Items listed in a dataset
↓
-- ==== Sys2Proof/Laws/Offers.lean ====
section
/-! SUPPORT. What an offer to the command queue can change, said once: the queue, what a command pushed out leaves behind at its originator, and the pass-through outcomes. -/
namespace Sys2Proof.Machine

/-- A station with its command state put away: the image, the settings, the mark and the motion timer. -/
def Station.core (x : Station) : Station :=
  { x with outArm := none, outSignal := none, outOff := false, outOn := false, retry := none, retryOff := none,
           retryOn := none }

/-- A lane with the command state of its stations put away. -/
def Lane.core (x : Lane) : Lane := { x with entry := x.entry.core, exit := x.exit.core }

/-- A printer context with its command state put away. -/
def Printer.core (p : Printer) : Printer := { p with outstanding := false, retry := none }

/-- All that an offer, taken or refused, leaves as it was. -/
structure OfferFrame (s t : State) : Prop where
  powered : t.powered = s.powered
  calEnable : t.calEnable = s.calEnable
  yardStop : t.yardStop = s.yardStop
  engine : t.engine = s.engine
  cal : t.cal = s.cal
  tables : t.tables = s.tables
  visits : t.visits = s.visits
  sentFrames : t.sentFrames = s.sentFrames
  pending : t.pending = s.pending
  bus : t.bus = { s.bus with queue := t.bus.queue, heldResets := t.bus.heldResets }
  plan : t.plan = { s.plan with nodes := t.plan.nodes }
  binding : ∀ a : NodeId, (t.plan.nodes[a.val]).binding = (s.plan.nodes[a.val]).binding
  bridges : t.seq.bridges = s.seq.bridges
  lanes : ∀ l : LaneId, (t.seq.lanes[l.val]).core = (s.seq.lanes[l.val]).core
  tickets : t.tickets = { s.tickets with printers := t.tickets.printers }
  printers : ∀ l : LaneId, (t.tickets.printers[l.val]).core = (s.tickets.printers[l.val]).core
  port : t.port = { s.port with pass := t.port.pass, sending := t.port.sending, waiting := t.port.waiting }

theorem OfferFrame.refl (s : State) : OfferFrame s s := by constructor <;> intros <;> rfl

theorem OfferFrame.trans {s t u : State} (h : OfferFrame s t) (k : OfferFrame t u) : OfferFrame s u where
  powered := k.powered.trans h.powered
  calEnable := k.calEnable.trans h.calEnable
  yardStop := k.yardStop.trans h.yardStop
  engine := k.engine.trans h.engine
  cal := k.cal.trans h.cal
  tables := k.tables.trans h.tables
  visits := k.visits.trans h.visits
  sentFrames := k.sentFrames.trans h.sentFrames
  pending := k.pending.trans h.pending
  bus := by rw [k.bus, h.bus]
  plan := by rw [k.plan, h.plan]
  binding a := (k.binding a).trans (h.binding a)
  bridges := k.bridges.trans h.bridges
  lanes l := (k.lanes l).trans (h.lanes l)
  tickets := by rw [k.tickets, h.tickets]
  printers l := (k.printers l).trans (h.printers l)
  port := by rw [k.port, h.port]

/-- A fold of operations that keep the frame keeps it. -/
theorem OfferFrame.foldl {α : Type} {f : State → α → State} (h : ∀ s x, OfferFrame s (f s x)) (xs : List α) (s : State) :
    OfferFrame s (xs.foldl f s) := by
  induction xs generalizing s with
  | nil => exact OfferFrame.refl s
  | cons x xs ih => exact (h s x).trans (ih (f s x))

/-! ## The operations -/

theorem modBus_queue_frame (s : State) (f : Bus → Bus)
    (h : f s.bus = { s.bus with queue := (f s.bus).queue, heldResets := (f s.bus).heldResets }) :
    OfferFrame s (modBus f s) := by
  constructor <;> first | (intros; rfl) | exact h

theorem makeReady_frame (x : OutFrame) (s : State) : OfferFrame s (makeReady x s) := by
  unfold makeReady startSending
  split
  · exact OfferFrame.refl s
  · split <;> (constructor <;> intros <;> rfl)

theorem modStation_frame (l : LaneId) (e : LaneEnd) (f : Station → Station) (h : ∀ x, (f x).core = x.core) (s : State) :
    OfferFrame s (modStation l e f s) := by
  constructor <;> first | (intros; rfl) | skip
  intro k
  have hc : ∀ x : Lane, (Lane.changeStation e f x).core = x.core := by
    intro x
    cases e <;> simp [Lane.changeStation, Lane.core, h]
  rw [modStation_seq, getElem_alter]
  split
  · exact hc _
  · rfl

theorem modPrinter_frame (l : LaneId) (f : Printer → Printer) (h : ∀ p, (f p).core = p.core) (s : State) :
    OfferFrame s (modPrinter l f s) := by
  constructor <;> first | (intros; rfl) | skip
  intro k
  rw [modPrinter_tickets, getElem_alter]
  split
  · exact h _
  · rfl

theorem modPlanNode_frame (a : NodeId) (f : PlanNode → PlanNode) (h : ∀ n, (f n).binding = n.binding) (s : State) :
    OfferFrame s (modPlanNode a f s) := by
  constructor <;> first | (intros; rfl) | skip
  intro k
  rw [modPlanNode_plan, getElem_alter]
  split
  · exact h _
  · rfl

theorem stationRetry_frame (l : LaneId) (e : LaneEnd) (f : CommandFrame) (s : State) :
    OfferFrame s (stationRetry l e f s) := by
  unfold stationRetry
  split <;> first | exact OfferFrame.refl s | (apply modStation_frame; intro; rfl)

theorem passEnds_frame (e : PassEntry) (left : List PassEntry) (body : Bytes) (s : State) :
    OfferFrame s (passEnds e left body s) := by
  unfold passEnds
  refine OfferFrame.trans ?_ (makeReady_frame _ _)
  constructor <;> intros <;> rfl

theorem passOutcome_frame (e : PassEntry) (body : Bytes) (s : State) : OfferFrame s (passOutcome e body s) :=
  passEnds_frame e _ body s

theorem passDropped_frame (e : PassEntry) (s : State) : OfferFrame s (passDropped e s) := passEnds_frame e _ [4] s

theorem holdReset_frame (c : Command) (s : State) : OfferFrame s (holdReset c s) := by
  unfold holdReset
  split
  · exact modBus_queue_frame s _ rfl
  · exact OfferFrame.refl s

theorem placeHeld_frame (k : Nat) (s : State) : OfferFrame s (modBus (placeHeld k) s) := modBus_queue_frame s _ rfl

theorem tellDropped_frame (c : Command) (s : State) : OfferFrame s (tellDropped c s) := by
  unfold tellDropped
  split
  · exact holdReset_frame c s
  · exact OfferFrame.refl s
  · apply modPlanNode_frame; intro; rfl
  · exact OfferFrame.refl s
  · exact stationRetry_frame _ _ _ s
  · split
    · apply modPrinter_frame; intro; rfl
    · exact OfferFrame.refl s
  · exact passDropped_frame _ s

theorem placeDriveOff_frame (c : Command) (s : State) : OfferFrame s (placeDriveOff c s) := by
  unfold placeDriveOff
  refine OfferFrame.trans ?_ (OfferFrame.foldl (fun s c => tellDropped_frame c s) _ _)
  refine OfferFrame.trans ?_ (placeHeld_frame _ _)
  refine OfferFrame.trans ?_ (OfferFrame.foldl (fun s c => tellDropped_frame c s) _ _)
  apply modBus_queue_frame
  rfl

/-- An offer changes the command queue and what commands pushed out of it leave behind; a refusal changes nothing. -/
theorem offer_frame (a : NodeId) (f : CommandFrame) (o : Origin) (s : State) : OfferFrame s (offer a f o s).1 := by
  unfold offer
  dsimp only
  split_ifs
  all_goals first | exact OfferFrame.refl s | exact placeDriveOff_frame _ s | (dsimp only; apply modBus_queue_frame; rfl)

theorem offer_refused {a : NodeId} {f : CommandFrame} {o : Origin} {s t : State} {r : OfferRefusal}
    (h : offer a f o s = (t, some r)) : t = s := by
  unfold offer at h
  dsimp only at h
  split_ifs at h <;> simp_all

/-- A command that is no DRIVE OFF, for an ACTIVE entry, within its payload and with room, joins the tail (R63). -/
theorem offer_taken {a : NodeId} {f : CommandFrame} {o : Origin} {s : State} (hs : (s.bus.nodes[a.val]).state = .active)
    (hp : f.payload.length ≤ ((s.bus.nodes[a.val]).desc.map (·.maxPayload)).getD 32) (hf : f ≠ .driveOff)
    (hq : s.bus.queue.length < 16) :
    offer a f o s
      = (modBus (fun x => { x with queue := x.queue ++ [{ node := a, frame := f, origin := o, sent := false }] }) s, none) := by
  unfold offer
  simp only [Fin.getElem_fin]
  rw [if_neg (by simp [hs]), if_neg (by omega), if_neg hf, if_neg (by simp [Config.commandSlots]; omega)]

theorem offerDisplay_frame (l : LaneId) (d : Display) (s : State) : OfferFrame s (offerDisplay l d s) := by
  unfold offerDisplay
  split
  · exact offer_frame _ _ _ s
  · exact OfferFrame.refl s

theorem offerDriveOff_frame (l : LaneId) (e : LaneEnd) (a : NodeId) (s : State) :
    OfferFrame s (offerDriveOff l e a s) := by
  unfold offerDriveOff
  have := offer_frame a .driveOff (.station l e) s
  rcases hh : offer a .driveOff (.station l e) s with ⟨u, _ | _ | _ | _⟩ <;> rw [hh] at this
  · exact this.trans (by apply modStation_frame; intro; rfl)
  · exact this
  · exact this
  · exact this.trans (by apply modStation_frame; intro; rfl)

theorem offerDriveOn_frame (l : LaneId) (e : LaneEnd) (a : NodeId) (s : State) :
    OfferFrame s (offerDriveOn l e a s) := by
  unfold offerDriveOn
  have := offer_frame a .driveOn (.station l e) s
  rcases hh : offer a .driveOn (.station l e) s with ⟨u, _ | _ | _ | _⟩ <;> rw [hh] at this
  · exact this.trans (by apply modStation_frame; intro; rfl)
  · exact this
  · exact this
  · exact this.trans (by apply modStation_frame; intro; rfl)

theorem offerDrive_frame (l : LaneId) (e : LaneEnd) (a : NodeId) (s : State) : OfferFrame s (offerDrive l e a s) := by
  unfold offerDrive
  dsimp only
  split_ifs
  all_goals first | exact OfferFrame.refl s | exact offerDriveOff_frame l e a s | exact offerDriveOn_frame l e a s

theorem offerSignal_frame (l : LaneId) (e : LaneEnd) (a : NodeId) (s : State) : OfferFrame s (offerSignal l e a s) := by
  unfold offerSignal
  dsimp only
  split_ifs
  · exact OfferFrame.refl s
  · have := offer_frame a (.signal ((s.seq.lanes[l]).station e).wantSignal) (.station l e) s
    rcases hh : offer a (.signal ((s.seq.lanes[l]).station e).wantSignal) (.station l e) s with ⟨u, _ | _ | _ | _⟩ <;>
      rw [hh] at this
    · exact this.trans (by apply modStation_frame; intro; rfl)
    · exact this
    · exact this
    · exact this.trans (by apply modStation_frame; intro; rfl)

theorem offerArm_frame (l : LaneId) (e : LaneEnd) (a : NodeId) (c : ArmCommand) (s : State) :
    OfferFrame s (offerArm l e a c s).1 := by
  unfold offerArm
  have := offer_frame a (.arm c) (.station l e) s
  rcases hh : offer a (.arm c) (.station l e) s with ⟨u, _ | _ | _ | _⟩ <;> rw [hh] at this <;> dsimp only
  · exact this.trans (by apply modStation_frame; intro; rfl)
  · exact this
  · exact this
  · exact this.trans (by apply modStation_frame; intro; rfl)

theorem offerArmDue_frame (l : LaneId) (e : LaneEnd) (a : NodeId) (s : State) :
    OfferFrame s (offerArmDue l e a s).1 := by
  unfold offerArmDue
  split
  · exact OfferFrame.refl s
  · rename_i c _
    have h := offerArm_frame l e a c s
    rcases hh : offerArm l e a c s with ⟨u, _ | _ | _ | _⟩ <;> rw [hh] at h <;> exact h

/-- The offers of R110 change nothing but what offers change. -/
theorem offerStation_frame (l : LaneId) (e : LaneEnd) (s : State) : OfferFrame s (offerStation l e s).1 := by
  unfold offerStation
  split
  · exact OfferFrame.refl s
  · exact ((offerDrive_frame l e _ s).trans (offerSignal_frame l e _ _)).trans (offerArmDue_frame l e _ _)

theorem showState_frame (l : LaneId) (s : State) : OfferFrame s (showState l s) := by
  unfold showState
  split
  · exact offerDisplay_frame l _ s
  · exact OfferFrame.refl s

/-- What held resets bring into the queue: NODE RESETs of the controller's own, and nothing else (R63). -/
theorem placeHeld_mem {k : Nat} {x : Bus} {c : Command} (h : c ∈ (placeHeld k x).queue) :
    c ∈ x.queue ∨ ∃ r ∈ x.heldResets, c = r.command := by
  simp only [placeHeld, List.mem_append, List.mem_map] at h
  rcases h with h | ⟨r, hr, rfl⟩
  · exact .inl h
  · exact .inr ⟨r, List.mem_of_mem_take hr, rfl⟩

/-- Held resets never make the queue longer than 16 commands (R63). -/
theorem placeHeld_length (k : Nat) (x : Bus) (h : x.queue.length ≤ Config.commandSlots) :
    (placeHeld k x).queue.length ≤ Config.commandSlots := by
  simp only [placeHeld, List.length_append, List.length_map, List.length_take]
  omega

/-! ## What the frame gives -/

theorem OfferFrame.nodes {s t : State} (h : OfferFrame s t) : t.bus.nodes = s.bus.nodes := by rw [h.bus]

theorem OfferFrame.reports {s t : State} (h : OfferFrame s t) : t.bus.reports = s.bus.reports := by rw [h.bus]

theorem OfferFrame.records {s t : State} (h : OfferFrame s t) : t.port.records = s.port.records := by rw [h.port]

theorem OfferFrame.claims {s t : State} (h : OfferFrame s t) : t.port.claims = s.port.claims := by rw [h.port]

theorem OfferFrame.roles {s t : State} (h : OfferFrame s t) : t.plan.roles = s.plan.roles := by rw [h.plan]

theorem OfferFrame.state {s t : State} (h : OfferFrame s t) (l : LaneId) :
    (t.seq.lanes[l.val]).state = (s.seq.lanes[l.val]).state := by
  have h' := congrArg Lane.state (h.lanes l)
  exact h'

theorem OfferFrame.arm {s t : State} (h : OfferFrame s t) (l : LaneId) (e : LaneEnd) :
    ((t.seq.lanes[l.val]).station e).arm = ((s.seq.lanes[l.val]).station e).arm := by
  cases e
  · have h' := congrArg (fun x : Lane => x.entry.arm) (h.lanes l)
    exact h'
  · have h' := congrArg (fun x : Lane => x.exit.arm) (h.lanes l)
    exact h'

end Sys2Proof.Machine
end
↑
_AIM OF THE TASK_
With "behind" as the search string, filter the records and return each line that has it.

_SOLUTION_
/-! SUPPORT. What an offer to the command queue can change, said once: the queue, what a command pushed out leaves behind at its originator, and the pass-through outcomes. -/
/-- An offer changes the command queue and what commands pushed out of it leave behind; a refusal changes nothing. -/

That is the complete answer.